Chapter 2. Understanding Hadoop Internals and Architecture
Hadoop is currently the most widely adopted Big Data platform, with a diverse ecosystem of applications and data sources for forensic evidence. An Apache Foundation framework solution, Hadoop has been developed and tested in enterprise systems as a Big Data solution. Hadoop is virtually synonymous with Big Data and has become the de facto standard in the industry.
As a new Big Data solution, Hadoop has experienced a high adoption rate by many types of organizations and users. Developed by Yahoo! in the mid-2000s—and released to the Apache Foundation as one of the first major open source Big Data frameworks—Hadoop is designed to enable the distributed processing of large, complex data sets across a set of clustered computers. Hadoop's distributed architecture and open source ecosystem of software packages make it ideal for speed, scalability, and flexibility. Hadoop's adoption by large-scale technology companies is well publicized, and many other types of organizations and users have come to adopt Hadoop as well. These include scientific researchers, healthcare corporations, and data-driven marketing firms. Understanding how Hadoop works and how to perform forensics on Hadoop enables investigators to apply that same understanding to other Big Data solutions, such as PyTables.
Performing Big Data forensic investigations requires knowledge of Hadoop's internals and architecture. Just as knowing how the NTFS filesystem works is important for performing forensics in Windows, knowing the layers within a Hadoop solution is vital for properly identifying, collecting, and analyzing evidence in Hadoop. Moreover, Hadoop is rapidly changing—new software packages are being added and updates to Hadoop are being applied on a regular basis. Having a foundational knowledge of Hadoop's architecture and how it functions will enable an investigator to perform forensics on Hadoop as it continues to expand and evolve.
With its own filesystem, databases, and application layers, Hadoop can store data (that is, evidence) in various forms—and in different locations. Hadoop's multilayer architecture runs on top of the host operating system, which means evidence may need to be collected from the host operating system or from within the Hadoop ecosystem. Evidence can reside in each of the layers. This may require performing forensic collection and analysis in a manner specific to each layer.

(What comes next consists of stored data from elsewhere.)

/-! ### Resets -/

/-- The fall of NRST puts every block at its values (R17, R71, R103, R104, R128, R139, R152, R164, R166, R172). The
array stands, but for a word whose write is abandoned in WRITING (R15, R128), of which nothing is said. The PRST
levels and the waiting commands stand (the queue is the model's own, log entry 21), and requests the notice log has
not taken are gone (log entry 16). That the clear engine holds nothing until NRST rises, and the latched straps with
their values until then, are the model's choices (log entries 1 and 2). -/
def Obligations.ColdResetValues : Prop :=
  ∀ s : State,
    Completes .nrstFalls s fun t =>
      t.pins.nrst = false ∧ t.pins.prst = s.pins.prst ∧ t.pending = s.pending ∧
      (∀ p, t.port p = { state := .reset, queue := [], current := none, responses := [], outstanding := 0,
                         orphan := false, linkUp := false, channel := none }) ∧
      t.pageMap.entries = [] ∧ t.pageMap.offers = [] ∧ t.table.entries = [] ∧ (∀ p, t.table.parking.get p = none) ∧
      t.arbiter = { lastPriority := .p3, lastNormal := .p3, streak := 0, clearShare := 0 } ∧
      t.sequencer = none ∧ t.refresh = { timer := .stopped, owed := 0, row := 0#13 } ∧
      t.clear = { queue := [], progress := 0 } ∧
      t.scrub = { position := 0, timer := .stopped, pending := false, passes := 0#16 } ∧
      t.control.straps = { msize := 0#2, pen := ⟨false, false, false, false⟩ } ∧
      t.log.records = [] ∧ t.log.sequence = 0#16 ∧ t.log.lost = 0 ∧ (∀ p, t.log.lines.get p = false) ∧
      t.log.asked = [] ∧ t.control.device = .init ∧
      t.control.items = { refreshInterval := 7, scrubInterval := 200, reservationLifetime := 500,
                          offerLifetime := 2000, writeBack := true, logging := true, weakThreshold := 16,
                          priority := ⟨false, false, false, false⟩ } ∧
      ((∀ o, s.sequencer = some o → o.phase ≠ .writing) → t.array = s.array) ∧
      ∀ o a, s.sequencer = some o → o.target = .word a → s.ArraySound →
        ∀ b, b ≠ a → t.array.read b = s.array.read b

/-- The rise of NRST latches the straps, gives each port its state, rebuilds the page map as CLEARING, fills the clear
queue and starts the refresh timer at 7; the device is in INIT (R16, R17, R20, R56, R130, R145, R166, R170). -/
def Obligations.RiseBuildsMap : Prop :=
  ∀ (s : State) (msize : BitVec 2) (pen : PortSet),
    (s.pins.nrst = true → exec (.nrstRises msize pen) s = .next s) ∧
    (s.pins.nrst = false → s.ColdResetSound →
      Completes (.nrstRises msize pen) s fun t =>
        t.pins = { nrst := true, prst := s.pins.prst } ∧ t.control.straps = { msize := msize, pen := pen } ∧
        t.control.device = .init ∧ t.control.items = s.control.items ∧
        t.size = (if msize = 3#2 then 4194304 else if msize = 2#2 then 2097152 else 1048576) ∧
        t.pageCount = (if msize = 3#2 then 1024 else if msize = 2#2 then 512 else 256) ∧
        t.pageMap.entries.length = t.pageCount ∧
        (∀ n, n < t.pageCount → t.entry n =
          { state := .clearing, owner := none, readSet := ⟨false, false, false, false⟩,
            writeSet := ⟨false, false, false, false⟩, guardMode := .off, corrected := 0, weak := false }) ∧
        t.clear = { queue := List.range t.pageCount, progress := 0 } ∧
        t.refresh = { timer := .running 7, owed := 0, row := 0#13 } ∧
        (∀ p, (pen.get p = false → t.port p = { s.port p with state := .absent }) ∧
          (pen.get p = true → s.pins.prst.get p = false → t.port p = s.port p) ∧
          (pen.get p = true → s.pins.prst.get p = true →
            t.port p = { s.port p with state := .active, linkUp := true })) ∧
        s.ChangesOnly t [.pins, .ports, .entries, .refresh, .clear, .control])

/-- A port reset (R32, R33, R78, R102, R163): the port is emptied, with the orphan mark on a granted operation; offers that
name it are withdrawn in list order with OFFER-LAPSED for the other party; its reservations go and parking is
evaluated afresh; it leaves every recipient set and its line falls. Owners, sets and everything else stand (R58). -/
def Obligations.PortReset : Prop :=
  ∀ (s : State) (p : Port), s.pins.nrst = true → (s.port p).state = .active → s.OffersSound →
    Completes (.prstFalls p) s fun t =>
      t.pins = { nrst := true, prst := s.pins.prst.set p false } ∧
      t.port p = { state := .reset, queue := [], current := none, responses := [], outstanding := 0,
                   orphan := (s.port p).orphan || (s.port p).isGranted, linkUp := false, channel := none } ∧
      s.OthersStand t p ∧
      t.pageMap.offers = s.pageMap.offers.filter (fun o => decide (o.fromPort ≠ p) && decide (o.toPort ≠ p)) ∧
      (∀ o ∈ s.pageMap.offers, (o.fromPort = p ∨ o.toPort = p) →
        t.entry o.page = { s.entry o.page with state := .held }) ∧
      (∀ n, (∀ o ∈ s.pageMap.offers, (o.fromPort = p ∨ o.toPort = p) → o.page ≠ n) → t.entry n = s.entry n) ∧
      t.pageMap.entries.length = s.pageMap.entries.length ∧
      t.log.asked = s.log.asked ++
        (s.pageMap.offers.filter fun o => decide (o.fromPort = p) || decide (o.toPort = p)).map
          (fun o => .offerCutByReset o.page p (if o.fromPort = p then o.toPort else o.fromPort)) ∧
      t.table.entries = s.table.entries.filter (fun e => decide (e.port ≠ p)) ∧ t.ParkingSound ∧
      t.log.records =
        (s.log.records.map fun r => { r with recipients := r.recipients.set p false }).filter
          (fun r => !PortSet.isEmpty r.recipients) ∧
      t.log.lines = s.log.lines.set p false ∧
      s.ChangesOnly t [.pins, .ports, .entries, .offers, .reservations, .parking, .records, .lines, .asked]

/-- PRST elsewhere: its rise at a port in RESET with NRST high makes the port ACTIVE with a link-up indication, an orphan
mark staying (R18, R20, R35); any other change of PRST changes only the level of the pin (R18). With requests waiting at
the notice log, the log takes them all first, the oldest first, each as NOTICE_RECORD_CREATE takes it (log entry 24);
a port that returns to ACTIVE is in no record (R35, R159). -/
def Obligations.PrstChanges : Prop :=
  ∀ (s : State) (p : Port),
    (s.pins.nrst = true → (s.port p).state = .reset →
      (Completes (.prstRises p) s fun t =>
        t.pins = { nrst := true, prst := s.pins.prst.set p true } ∧
        t.port p = { state := .active, queue := [], current := none, responses := [], outstanding := 0,
                     orphan := (s.port p).orphan, linkUp := true, channel := none } ∧
        s.OthersStand t p ∧ t.log.asked = [] ∧
        (s.log.asked = [] → s.ChangesOnly t [.pins, .ports]) ∧
        (s.LogSound → ∀ x ∈ t.log.records, x.recipients.get p = false) ∧
        s.ChangesOnly t [.pins, .ports, .records, .sequence, .lost, .lines, .asked]) ∧
      ∀ r rest, s.log.asked = r :: rest →
        Completes (.noticeRecordCreate r.asker) s fun u =>
          u.log.asked = rest ∧ exec (.prstRises p) s = exec (.prstRises p) u) ∧
    ((s.pins.nrst = false ∨ (s.port p).state ≠ .reset) →
      Completes (.prstRises p) s fun t =>
        t.pins = { nrst := s.pins.nrst, prst := s.pins.prst.set p true } ∧ s.ChangesOnly t [.pins]) ∧
    ((s.pins.nrst = false ∨ (s.port p).state ≠ .active) →
      Completes (.prstFalls p) s fun t =>
        t.pins = { nrst := s.pins.nrst, prst := s.pins.prst.set p false } ∧ s.ChangesOnly t [.pins])

/-! ### Grants -/

/-- The rights table and the access check's use of them: R44, whole. A write right comes with a read right; OFFERED gives
what HELD gave, and the offer list gives nothing; the owner alone may use SET and CLEAR, is never stopped by the guard
check, and alone passes the owner check of the ownership requests. -/
def Obligations.RightsFollowEntry : Prop :=
  ∀ (e : PageEntry) (p : Port),
    ((e.state = .held ∨ e.state = .offered) →
      (e.owner = some p → e.mayRead p = true ∧ e.mayWrite p = true) ∧
      (e.writeSet.get p = true → e.mayRead p = true ∧ e.mayWrite p = true) ∧
      (e.readSet.get p = true → e.writeSet.get p = false → e.owner ≠ some p →
        e.mayRead p = true ∧ e.mayWrite p = false) ∧
      (e.owner ≠ some p → e.readSet.get p = false → e.writeSet.get p = false →
        e.mayRead p = false ∧ e.mayWrite p = false)) ∧
    ((e.state = .free ∨ e.state = .clearing) → e.mayRead p = false ∧ e.mayWrite p = false) ∧
    (e.mayWrite p = true → e.mayRead p = true) ∧
    (e.state = .held → PageEntry.mayRead { e with state := .offered } p = e.mayRead p ∧
      PageEntry.mayWrite { e with state := .offered } p = e.mayWrite p) ∧
    (∀ k a, a ≠ .keep → e.guardMode = .on →
      (accessCheck e p k a = none ↔ (e.state = .held ∨ e.state = .offered) ∧ e.owner = some p)) ∧
    (∀ (t : PortTerms) (read : Guarded), t.isOwner = true → guardRefuses t read = false) ∧
    (judgeOwner e p = none → e.owner = some p) ∧ (judgeWithdraw e p = none → e.owner = some p)

/-- The access check at grant makes its three steps in order (R46); a MERGE-WRITE is judged as carrying KEEP (R29). -/
def Obligations.AccessCheckSteps : Prop :=
  (∀ (e : PageEntry) (p : Port) (k : RequestKind) (a : GuardAction),
    accessCheck e p k a =
      if (k = .read ∧ e.mayRead p = false) ∨ (k ≠ .read ∧ e.mayWrite p = false) then some .noAccess
      else if a ≠ .keep ∧ e.guardMode = .off then some .guardOff
      else if a ≠ .keep ∧ e.owner ≠ some p then some .notOwner
      else none) ∧
  (∀ m : Request, m.judgedAction .mergeWrite = .keep) ∧
  ∀ (m : Request) (k : RequestKind) (a : GuardAction), k.usesGuardAction = true → m.guardAction = some a →
    m.judgedAction k = a

/-- R115, whole: the operation of each request kind, guard mode, requester and guard action that passes the checks; no
other combination passes; a COND-WRITE gets what a WRITE gets. -/
def Obligations.OperationKindAtGrant : Prop :=
  (∀ (mode : GuardMode) (a : GuardAction),
    operationKind .read mode a = .read ∧ operationKind .lockedRead mode a = .read ∧
    operationKind .write .off .keep = .store ∧
    (a ≠ .keep → operationKind .write .on a = .store) ∧ operationKind .write .on .keep = .checkedStore ∧
    operationKind .condWrite mode a = operationKind .write mode a ∧ operationKind .mergeWrite mode a = .merge) ∧
  (∀ (e : PageEntry) (p : Port) (k : RequestKind) (a : GuardAction), accessCheck e p k a = none → a ≠ .keep →
    e.guardMode = .on ∧ e.ownedBy p = true) ∧
  (∀ (s : State) (m : Request) (a : GuardAction), (m.kind = some .read ∨ m.kind = some .lockedRead) →
    m.guardAction = some a → a ≠ .keep → s.portCheck m = some .badRequest) ∧
  ∀ t : PortTerms,
    (operationFor t).kind = operationKind t.kind t.guardMode (t.msg.judgedAction t.kind) ∧
    (operationFor t).served = .port t ∧ (operationFor t).target = .word t.msg.addr ∧ (operationFor t).decoded = none ∧
    ((operationFor t).kind = .store → (operationFor t).phase = .writing ∧
      ∃ g, (operationFor t).settled = some { data := t.msg.data, guard := g }) ∧
    ((operationFor t).kind ≠ .store → (operationFor t).phase = .reading ∧ (operationFor t).settled = none)

/-- A granted READ, WRITE or MERGE-WRITE that the page map passes begins its operation, with the two facts of the entry
fixed (R28, R47, R48), and the round-robin record of its class moves to the port (R108, R111). -/
def Obligations.GrantsBegin : Prop :=
  ∀ (i : Instr) (k : RequestKind) (p : Port), (i, k) ∈ [(.read p, .read), (.write p, .write), (.mergeWrite p, .mergeWrite)] →
    ∀ (s : State) (m : Request), s.arbiterChoice = some (.port p) → s.Routed p m k →
      accessCheck (s.entry (pageOf m.addr)) p k (m.judgedAction k) = none →
      Completes i s fun t =>
        t.sequencer = some (operationFor
          { port := p, msg := m, kind := k, guardMode := (s.entry (pageOf m.addr)).guardMode,
            isOwner := (s.entry (pageOf m.addr)).ownedBy p }) ∧
        t.port p = { s.port p with current := some { msg := m, phase := .granted } } ∧ s.OthersStand t p ∧
        s.GrantCounted t p ∧ s.ChangesOnly t [.ports, .arbiter, .sequencer]

/-- A granted memory request of any kind that the page map refuses is answered at once with its status; no operation
begins, no reservation is touched, and the grant counts: the round-robin record of its class moves (R48, R108, R111). -/
def Obligations.GrantsRefused : Prop :=
  ∀ (i : Instr) (k : RequestKind) (p : Port),
    (i, k) ∈ [(.read p, .read), (.write p, .write), (.mergeWrite p, .mergeWrite), (.lockedRead p, .lockedRead),
      (.condWrite p, .condWrite)] →
    ∀ (s : State) (m : Request) (st : Status), s.arbiterChoice = some (.port p) → s.Routed p m k →
      accessCheck (s.entry (pageOf m.addr)) p k (m.judgedAction k) = some st →
      Completes i s fun t =>
        s.AnsweredWith t p (plainResponse m st) ∧ s.Remarked t p ∧ s.GrantCounted t p ∧
        s.ChangesOnly t [.ports, .parking, .arbiter]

This chapter explores how Hadoop works. The following topics are covered in detail: Hadoop's architecture, files, and data input/output (I/O). This is done to provide an understanding of the technical underpinnings of Hadoop. The key components of the Hadoop forensic evidence ecosystem are mapped out, and how to locate evidence within a Hadoop solution is covered. Finally, this chapter concludes with instructions on how to set up and run LightHadoop and Amazon Web Services. These are introduced as the Hadoop instances that serve as the basis for the examples used in this book. If you are interested in performing forensic investigations, you should follow the instructions on how to install LightHadoop and set up an Amazon Web Services instance at the end of this chapter. These systems are necessary to follow the examples presented throughout this book.